▶ [Assigned task]:
Among the entries below, how many lines include the word "mcbZ"? Reply with only the number.

▶ [Materials provided]:
[Start of section]

-- ==== Sys2Proof/Machine/Mirror.lean ====
section
/-! DEFINITION. The basting mirror (R108–R115, R82) and the commit writes of a core (R111, R112). -/
namespace Sys2Proof.Machine

def mirM (p : Nat) (s : State) : Nat := s.fv (CORE_MIR_BASE p) CORE_MIR_BASE.BASE
def mirQ (p : Nat) (s : State) : Nat := s.ncomp p / 32
/-- First word of copy set `k` (0 = A, 1 = B): its selector; NXT follows (R108). -/
def mirSet (p k : Nat) (s : State) : Nat := mirM p s + 8 + 2 * mirQ p s * k
/-- First word of compartment `c`'s record in bank `b` (R108). -/
def mirRec (p b c : Nat) (s : State) : Nat := mirM p s + 8 + 4 * mirQ p s + 3 * s.ncomp p * b + 3 * c
/-- CUR and Z of the MCB. -/
def mcbCur (p : Nat) (s : State) : Nat := bits (s.segW p (mirM p s)) 0 1
def mcbZ (p : Nat) (s : State) : Bool := bit (s.segW p (mirM p s)) 1
/-- The checked 62 bits of an MCB (R109). -/
def mcbData (w0 w1 w2 : Nat) : Nat := w0 % 2 ^ 14 + w1 % 2 ^ 32 * 2 ^ 14 + w2 % 2 ^ 16 * 2 ^ 46
/-- CRC of copy set `k` (R109). -/
def mirCrc (p k : Nat) (s : State) : Nat :=
  crc32 (wordBytes ((List.range (2 * mirQ p s)).map fun i => s.segW p (mirSet p k s + i)))
/-- The current selector bit of compartment `c` (R110). -/
def mirSel (p c : Nat) (s : State) : Bool :=
  !mcbZ p s && (s.segW p (mirSet p (mcbCur p s) s + c / 32)).testBit (c % 32)

/-- Write compartment `c`'s record into bank `b` (R109). -/
def basteRec (p b c : Nat) (s : State) : State :=
  let (w0, s) := s.rdSram p (0xB000 + 8 * c)
  let (w1, s) := s.rdSram p (0xB000 + 8 * c + 4)
  if s.faulted p then s else
  let r := mirRec p b c s
  ((s.wrSeg p r w0).wrSeg p (r + 1) w1).wrSeg p (r + 2) (rdStamp p c s + secEnc 32 w0 * 2 ^ 16 + secEnc 32 w1 * 2 ^ 23)

/-- Write the MCB line: CUR, Z, the step, the CRC of set `cur` when given, and the reserved words 0 (R109, R111). -/
def wrMcb (p cur : Nat) (z : Bool) (step : Nat) (crc : Option Nat) (s : State) : State :=
  let m := mirM p s
  let w0 := cur + b2n z * 2 + (s.ncomp p / 256 - 1) * 2 ^ 8
  let w2 := step / 2 ^ 32 % 2 ^ 16
  let s := ((s.wrSeg p m w0).wrSeg p (m + 1) (step % 2 ^ 32)).wrSeg p (m + 2) (w2 + secEnc 62 (mcbData w0 (step % 2 ^ 32) w2) * 2 ^ 16)
  let s := ((s.wrSeg p (m + 5) 0).wrSeg p (m + 6) 0).wrSeg p (m + 7) 0
  match crc with
  | some v => s.wrSeg p (m + 3 + cur) v
  | none => s

/-- STEP = "any step". -/
def anyStep : Nat := 0xFFFFFFFFFFFF

/-- The words of the bitmap at offset `b` below NCOMP as their checked reads give them (R49). -/
def bitWords (p b : Nat) (s : State) : List Nat × State :=
  (List.range (mirQ p s)).foldl (fun (q : List Nat × State) i =>
    let (w, s) := q.2.rdSram p (b + 4 * i)
    (q.1 ++ [w], s)) ([], s)

/-- The basting of a release (R82, R114): the records, NXT into copy set A, the MCB. -/
def basteAll (p : Nat) (s : State) : State :=
  let s := (List.range (s.ncomp p)).foldl (fun s c => if s.faulted p then s else basteRec p 0 c s) s
  let (nxt, s) := if s.faulted p then ([], s) else bitWords p oNXT s
  if s.faulted p then s else
  let q := mirQ p s
  let a := mirSet p 0 s
  let s := (List.range q).foldl (fun s i => s.wrSeg p (a + q + i) (nxt.getD i 0)) s
  let s := wrMcb p 0 true anyStep (some (mirCrc p 0 s)) s
  let s := s.clrSram p oDIRTY 0x400
  s.setCore p { s.core p with basted := [] }

/-- The lines of the current selector are read before a basting, none while Z = 1 (R110). A failed transfer is a mirror failure; the
selector is used as it stands (log entry 69). -/
def selRead (p : Nat) (s : State) : State :=
  if mcbZ p s then s else
  let (good, s) := s.segRun p (mirSet p (mcbCur p s) s) (mirQ p s)
  if good then s else s.inc (CORE_MIR_CHKERR p) 1

/-- The basting of a close: every DIRTY compartment into the bank its selector does not name; DIRTY is cleared (R110). -/
def basteClose (p : Nat) (s : State) : State :=
  let s := selRead p s
  (List.range (s.ncomp p)).foldl (fun s c =>
    if s.faulted p then s else
    let (d, s) := s.rdBit p oDIRTY c
    if s.faulted p || !d then s else
    let s := basteRec p (1 - b2n (mirSel p c s)) c s
    if s.faulted p then s else
    let k := s.core p
    (s.wrBit p oDIRTY c false).setCore p { k with basted := k.basted ++ [c] }) s

/-- The writes of R111 at the commit of `t`; none by a core that stops on a bad word of NXT. -/
def commitMirror (p t : Nat) (s : State) : State :=
  let (nxt, s) := bitWords p oNXT s
  if s.faulted p then s else
  let q := mirQ p s
  let cur := mcbCur p s
  let z := mcbZ p s
  let b := (s.core p).basted
  let a := mirSet p cur s
  let (same, s) := s.segRun p (a + q) q
  let s := if same then s else s.inc (CORE_MIR_CHKERR p) 1
  if b = [] ∧ nxt = (List.range q).map (fun i => s.segW p (a + q + i)) then wrMcb p cur z (t + 1) none s
  else
    let n := mirSet p (1 - cur) s
    let s := (List.range q).foldl (fun s i =>
      let old := if z then 0 else s.segW p (a + i)
      let flip := (List.range 32).foldl (fun v j => if b.contains (32 * i + j) then v + 2 ^ j else v) 0
      (s.wrSeg p (n + i) (old ^^^ flip)).wrSeg p (n + q + i) (nxt.getD i 0)) s
    let s := wrMcb p (1 - cur) false (t + 1) (some (mirCrc p (1 - cur) s)) s
    s.setCore p { s.core p with basted := [] }

/-- What step 1 of R115 finds: CUR and Z when the mirror is usable for the replay of `step`. -/
def mirValidate (p step : Nat) (s : State) : Option (Nat × Bool) × State :=
  let m := mirM p s
  let (r0, s) := s.segRun p m 8
  let (w0, w1, w2) := (s.segW p m, s.segW p (m + 1), s.segW p (m + 2))
  match if r0 then (secDec 62 (mcbData w0 w1 w2) (bits w2 16 8)).1 else none with
  | none => (none, s.inc (CORE_MIR_CHKERR p) 1)
  | some d =>
    let k := bits d 0 1
    let (r1, s) := s.segRun p (mirSet p k s) (2 * mirQ p s)
    if r1 && mirCrc p k s == s.segW p (m + 3 + k) && bits d 8 5 == s.ncomp p / 256 - 1
        && (bits d 14 48 == anyStep || bits d 14 48 == step) then (some (k, bit d 1), s)
    else (none, s.inc (CORE_MIR_CHKERR p) 1)

/-- Set the words and the stamp of compartment `c`. -/
def setComp (p c w0 w1 st : Nat) (s : State) : State :=
  wrStamp p c st ((s.wrSram p (0xB000 + 8 * c) w0).wrSram p (0xB000 + 8 * c + 4) w1)
/-- Reload compartment `c` from its record at word `r` (R115 step 2): one that cannot be read restores it disabled. `x` is the line
read last. -/
def reloadRec (p c r : Nat) (x : Tx) (s : State) : Tx × State :=
  let (x0, s) := s.tx p r x
  let (x2, s) := s.tx p (r + 2) x0
  let v := s.segW p (r + 2)
  let (a, b) := ((secDec 32 (s.segW p r) (bits v 16 7)).1, (secDec 32 (s.segW p (r + 1)) (bits v 23 7)).1)
  match if x0.good && x2.good then (a, b) else (none, none) with
  | (some a, some b) => (x2, setComp p c a b (v % 65536) s)
  | _ => (x2, (setComp p c 0 0 0xFFFF s).inc (CORE_MIR_CHKERR p) 1)

/-- Restore from the mirror (R115) for the replay of `step`; `full` for a spare that adopts the segment. Whether the mirror
was unusable: then every compartment restores disabled (R455). -/
def mirRestore (p step : Nat) (full : Bool) (s : State) : Bool × State :=
  let (v, s) := mirValidate p step s
  let b := (s.core p).basted
  let s := match v with
    | some (cur, z) =>
      let (dirty, s) : List Nat × State := if full then ([], s) else bitWords p oDIRTY s
      let reload := (List.range (s.ncomp p)).filter fun c => full || b.contains c || (dirty.getD (c / 32) 0).testBit (c % 32)
      let (_, s) := reload.foldl (fun (q : Tx × State) c =>
        let sel := !z && (q.2.segW p (mirSet p cur q.2 + c / 32)).testBit (c % 32)
        reloadRec p c (mirRec p (b2n sel) c q.2) q.1 q.2) ({}, s)
      (List.range (mirQ p s)).foldl (fun (s : State) i => s.wrSram p (oNXT + 4 * i) (s.segW p (mirSet p cur s + mirQ p s + i))) s
    | none =>
      let s := (List.range (s.ncomp p)).foldl (fun s c => setComp p c 0 0 0xFFFF s) s
      s.clrSram p oNXT 0x400
  let s := ((s.clrSram p oACT 0x400).clrSram p oDIRTY 0x800).clrSram p (inAddr p 0 s) (4 * s.ncomp p)
  (v.isNone, s.setCore p { s.core p with basted := [] })

end Sys2Proof.Machine
end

[End of section]

▶ [Task answer]:
4